Mutations of SMAD family member 4 (Dpc4 or Smad4) and Apc in mice cause malignant intestinal tumors and stromal cell proliferation[52]. The DPC4 (SMAD4) gene is important for the TGFβ signaling pathway, which inhibits normal cell growth and promotes malignant cell growth[52]. APC mutations in papillary thyroid carcinoma are associated with familial adenomatous polyposis[53]. Through binding to 20-amino acid repeats, the APC/β-catenin signaling pathway is related to the development of thyroid cancer in patients with familial adenomatous polyposis[53]. Mutations in AXIN2 cause colorectal cancer, in which the mutations stabilize β-catenin and activate β-catenin/TCF signaling[54]. The AXIN2 mutations result in accumulated nuclear β-catenin[54]. CTNNB1 and APC mutations also occur in colorectal cancer with defective DNA mismatch repair[54]. For the treatment of cancer, identifying novel genome-wide therapeutic targets is essential, which suggests the importance of mutational studies in the cancer genome[55]. Main WNT/β-catenin pathway involved in cancer and stem cells is shown in cartoon (Figure 1). The network information source is mainly from Kyoto Encyclopedia of Genes and Genomes (KEGG) (http://www.genome.jp/kegg/).
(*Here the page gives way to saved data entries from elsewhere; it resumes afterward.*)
-- ==== Sys2Proof/Laws/PerInstr.lean ====
section
/-!
SUPPORT. One family over the syntax: the word of an instruction bears an assigned major, 0x01 to 0x31 (spec 02 R16, R28); an event
has no word.
-/

namespace Sys2Proof.Laws

/-- The major of a word is assigned (R28). -/
def assignedMajor (w : Word32) : Prop := 1 ≤ (fld w 26 6).toNat ∧ (fld w 26 6).toNat ≤ 0x31

theorem assignedMajor_of_high (op : BitVec 6) (low : BitVec 26) (h : 1 ≤ op.toNat ∧ op.toNat ≤ 0x31) : assignedMajor (op ++ low) := by
  have e : fld (op ++ low) 26 6 = op := by
    simp only [fld]; ext i hi; simp only [BitVec.getElem_extractLsb', BitVec.getLsbD_append]; simp [hi]
  unfold assignedMajor; rw [e]; exact h

theorem fmtS3_major (op : BitVec 6) (d a b : BitVec 5) (fn : BitVec 11) (h : 1 ≤ op.toNat ∧ op.toNat ≤ 0x31) : assignedMajor (fmtS3 op d a b fn) := by
  have e : fmtS3 op d a b fn = op ++ (d ++ a ++ b ++ fn) := by
    simp only [fmtS3]; apply BitVec.eq_of_toNat_eq; simp only [BitVec.toNat_append, Nat.shiftLeft_or_distrib, ← Nat.shiftLeft_add, Nat.or_assoc]
  rw [e]; exact assignedMajor_of_high _ _ h

theorem fmtSI_major (op : BitVec 6) (d a : BitVec 5) (imm : BitVec 16) (h : 1 ≤ op.toNat ∧ op.toNat ≤ 0x31) : assignedMajor (fmtSI op d a imm) := by
  have e : fmtSI op d a imm = op ++ (d ++ a ++ imm) := by
    simp only [fmtSI]; apply BitVec.eq_of_toNat_eq; simp only [BitVec.toNat_append, Nat.shiftLeft_or_distrib, ← Nat.shiftLeft_add, Nat.or_assoc]
  rw [e]; exact assignedMajor_of_high _ _ h

theorem fmtSU_major (op : BitVec 6) (d : BitVec 5) (imm : BitVec 21) (h : 1 ≤ op.toNat ∧ op.toNat ≤ 0x31) : assignedMajor (fmtSU op d imm) := by
  have e : fmtSU op d imm = op ++ (d ++ imm) := by
    simp only [fmtSU]; apply BitVec.eq_of_toNat_eq; simp only [BitVec.toNat_append, Nat.shiftLeft_or_distrib, ← Nat.shiftLeft_add, Nat.or_assoc]
  rw [e]; exact assignedMajor_of_high _ _ h

theorem fmtSB_major (op : BitVec 6) (a b : BitVec 5) (cond : BitVec 3) (off : BitVec 13) (h : 1 ≤ op.toNat ∧ op.toNat ≤ 0x31) : assignedMajor (fmtSB op a b cond off) := by
  have e : fmtSB op a b cond off = op ++ (a ++ b ++ cond ++ off) := by
    simp only [fmtSB]; apply BitVec.eq_of_toNat_eq; simp only [BitVec.toNat_append, Nat.shiftLeft_or_distrib, ← Nat.shiftLeft_add, Nat.or_assoc]
  rw [e]; exact assignedMajor_of_high _ _ h

theorem fmtSM_major (op : BitVec 6) (d a : BitVec 5) (sz : BitVec 2) (off : BitVec 14) (h : 1 ≤ op.toNat ∧ op.toNat ≤ 0x31) : assignedMajor (fmtSM op d a sz off) := by
  have e : fmtSM op d a sz off = op ++ (d ++ a ++ sz ++ off) := by
    simp only [fmtSM]; apply BitVec.eq_of_toNat_eq; simp only [BitVec.toNat_append, Nat.shiftLeft_or_distrib, ← Nat.shiftLeft_add, Nat.or_assoc]
  rw [e]; exact assignedMajor_of_high _ _ h

theorem fmtSMQ_major (op : BitVec 6) (d a : BitVec 5) (sz qf : BitVec 2) (off : BitVec 12) (h : 1 ≤ op.toNat ∧ op.toNat ≤ 0x31) : assignedMajor (fmtSMQ op d a sz qf off) := by
  have e : fmtSMQ op d a sz qf off = op ++ (d ++ a ++ sz ++ qf ++ off) := by
    simp only [fmtSMQ]; apply BitVec.eq_of_toNat_eq; simp only [BitVec.toNat_append, Nat.shiftLeft_or_distrib, ← Nat.shiftLeft_add, Nat.or_assoc]
  rw [e]; exact assignedMajor_of_high _ _ h

theorem fmtV3_major (op : BitVec 6) (vd va vb : BitVec 5) (rprs : BitVec 3) (mk fn : BitVec 4) (h : 1 ≤ op.toNat ∧ op.toNat ≤ 0x31) : assignedMajor (fmtV3 op vd va vb rprs mk fn) := by
  have e : fmtV3 op vd va vb rprs mk fn = op ++ (vd ++ va ++ vb ++ rprs ++ mk ++ fn) := by
    simp only [fmtV3]; apply BitVec.eq_of_toNat_eq; simp only [BitVec.toNat_append, Nat.shiftLeft_or_distrib, ← Nat.shiftLeft_add, Nat.or_assoc]
  rw [e]; exact assignedMajor_of_high _ _ h

theorem fmtVI_major (op : BitVec 6) (vd va : BitVec 5) (imm : BitVec 8) (mk fn : BitVec 4) (h : 1 ≤ op.toNat ∧ op.toNat ≤ 0x31) : assignedMajor (fmtVI op vd va imm mk fn) := by
  have e : fmtVI op vd va imm mk fn = op ++ (vd ++ va ++ imm ++ mk ++ fn) := by
    simp only [fmtVI]; apply BitVec.eq_of_toNat_eq; simp only [BitVec.toNat_append, Nat.shiftLeft_or_distrib, ← Nat.shiftLeft_add, Nat.or_assoc]
  rw [e]; exact assignedMajor_of_high _ _ h

theorem fmtVM_major (op : BitVec 6) (vd a x : BitVec 5) (ew qf : BitVec 2) (mk : BitVec 4) (md : BitVec 3) (h : 1 ≤ op.toNat ∧ op.toNat ≤ 0x31) : assignedMajor (fmtVM op vd a x ew qf mk md) := by
  have e : fmtVM op vd a x ew qf mk md = op ++ (vd ++ a ++ x ++ ew ++ qf ++ mk ++ md) := by
    simp only [fmtVM]; apply BitVec.eq_of_toNat_eq; simp only [BitVec.toNat_append, Nat.shiftLeft_or_distrib, ← Nat.shiftLeft_add, Nat.or_assoc]
  rw [e]; exact assignedMajor_of_high _ _ h

theorem fmtVT_major (op : BitVec 6) (fn : BitVec 3) (a b : BitVec 5) (off : BitVec 13) (h : 1 ≤ op.toNat ∧ op.toNat ≤ 0x31) : assignedMajor (fmtVT op fn a b off) := by
  have e : fmtVT op fn a b off = op ++ (fn ++ a ++ b ++ off) := by
    simp only [fmtVT]; apply BitVec.eq_of_toNat_eq; simp only [BitVec.toNat_append, Nat.shiftLeft_or_distrib, ← Nat.shiftLeft_add, Nat.or_assoc]
  rw [e]; exact assignedMajor_of_high _ _ h

theorem fmtMX_major (op : BitVec 6) (fn : BitVec 4) (p q c : BitVec 5) (fl : BitVec 7) (h : 1 ≤ op.toNat ∧ op.toNat ≤ 0x31) : assignedMajor (fmtMX op fn p q c fl) := by
  have e : fmtMX op fn p q c fl = op ++ (fn ++ p ++ q ++ c ++ fl) := by
    simp only [fmtMX]; apply BitVec.eq_of_toNat_eq; simp only [BitVec.toNat_append, Nat.shiftLeft_or_distrib, ← Nat.shiftLeft_add, Nat.or_assoc]
  rw [e]; exact assignedMajor_of_high _ _ h

theorem fmtQE_major (op : BitVec 6) (fn a b c : BitVec 5) (fl : BitVec 6) (h : 1 ≤ op.toNat ∧ op.toNat ≤ 0x31) : assignedMajor (fmtQE op fn a b c fl) := by
  have e : fmtQE op fn a b c fl = op ++ (fn ++ a ++ b ++ c ++ fl) := by
    simp only [fmtQE]; apply BitVec.eq_of_toNat_eq; simp only [BitVec.toNat_append, Nat.shiftLeft_or_distrib, ← Nat.shiftLeft_add, Nat.or_assoc]
  rw [e]; exact assignedMajor_of_high _ _ h

theorem fmtRP_major (op : BitVec 6) (n : BitVec 4) (reps : BitVec 6) (dd da db : BitVec 3) (h : 1 ≤ op.toNat ∧ op.toNat ≤ 0x31) : assignedMajor (fmtRP op n reps dd da db) := by
  have e : fmtRP op n reps dd da db = op ++ (n ++ reps ++ dd ++ da ++ db ++ (0 : BitVec 7)) := by
    simp only [fmtRP]; apply BitVec.eq_of_toNat_eq; simp only [BitVec.toNat_append, Nat.shiftLeft_or_distrib, ← Nat.shiftLeft_add, Nat.or_assoc]
  rw [e]; exact assignedMajor_of_high _ _ h

namespace WordMajor

/-- The word of `i`, where it has one, bears an assigned major. -/
def Statement (i : Instr) : Prop := ∀ w, encode i = some w → assignedMajor w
Figure 1 Main WNT/β-catenin pathway involved in cancer and stem cells. Wnt inhibits CTNNB1 phosphorylation by GSK3B, which leads to the transcription of pro-proliferation related genes via binding of CTNNB1 to TCF or LEF. P indicates phosphate. Red color shows molecules in pathways in cancer, whereas blue color shows molecules in signaling pathways regulating pluripotency of stem cells (KEGG). DVL: Dishevelled; TCF: T cell transcription factor; APC: Adenomatous polyposis coli.

CONCLUSION

Our knowledge is increasing due to recent advances in bioinformatics and computational capacity. How to efficiently utilize this new data and knowledge is an important issue for future development of the big data era. The WNT/β-catenin pathway is involved in cancer and pluripotent stem cell signaling, which may suggest the mechanism underlying cancer stem cells. As cancer therapeutics has different effects in different genomic condition, individual medicine may be predicted with genetic variants. One useful direction for the use of genomic information may be the identification of targets for the treatment of diseases with appropriate predictions.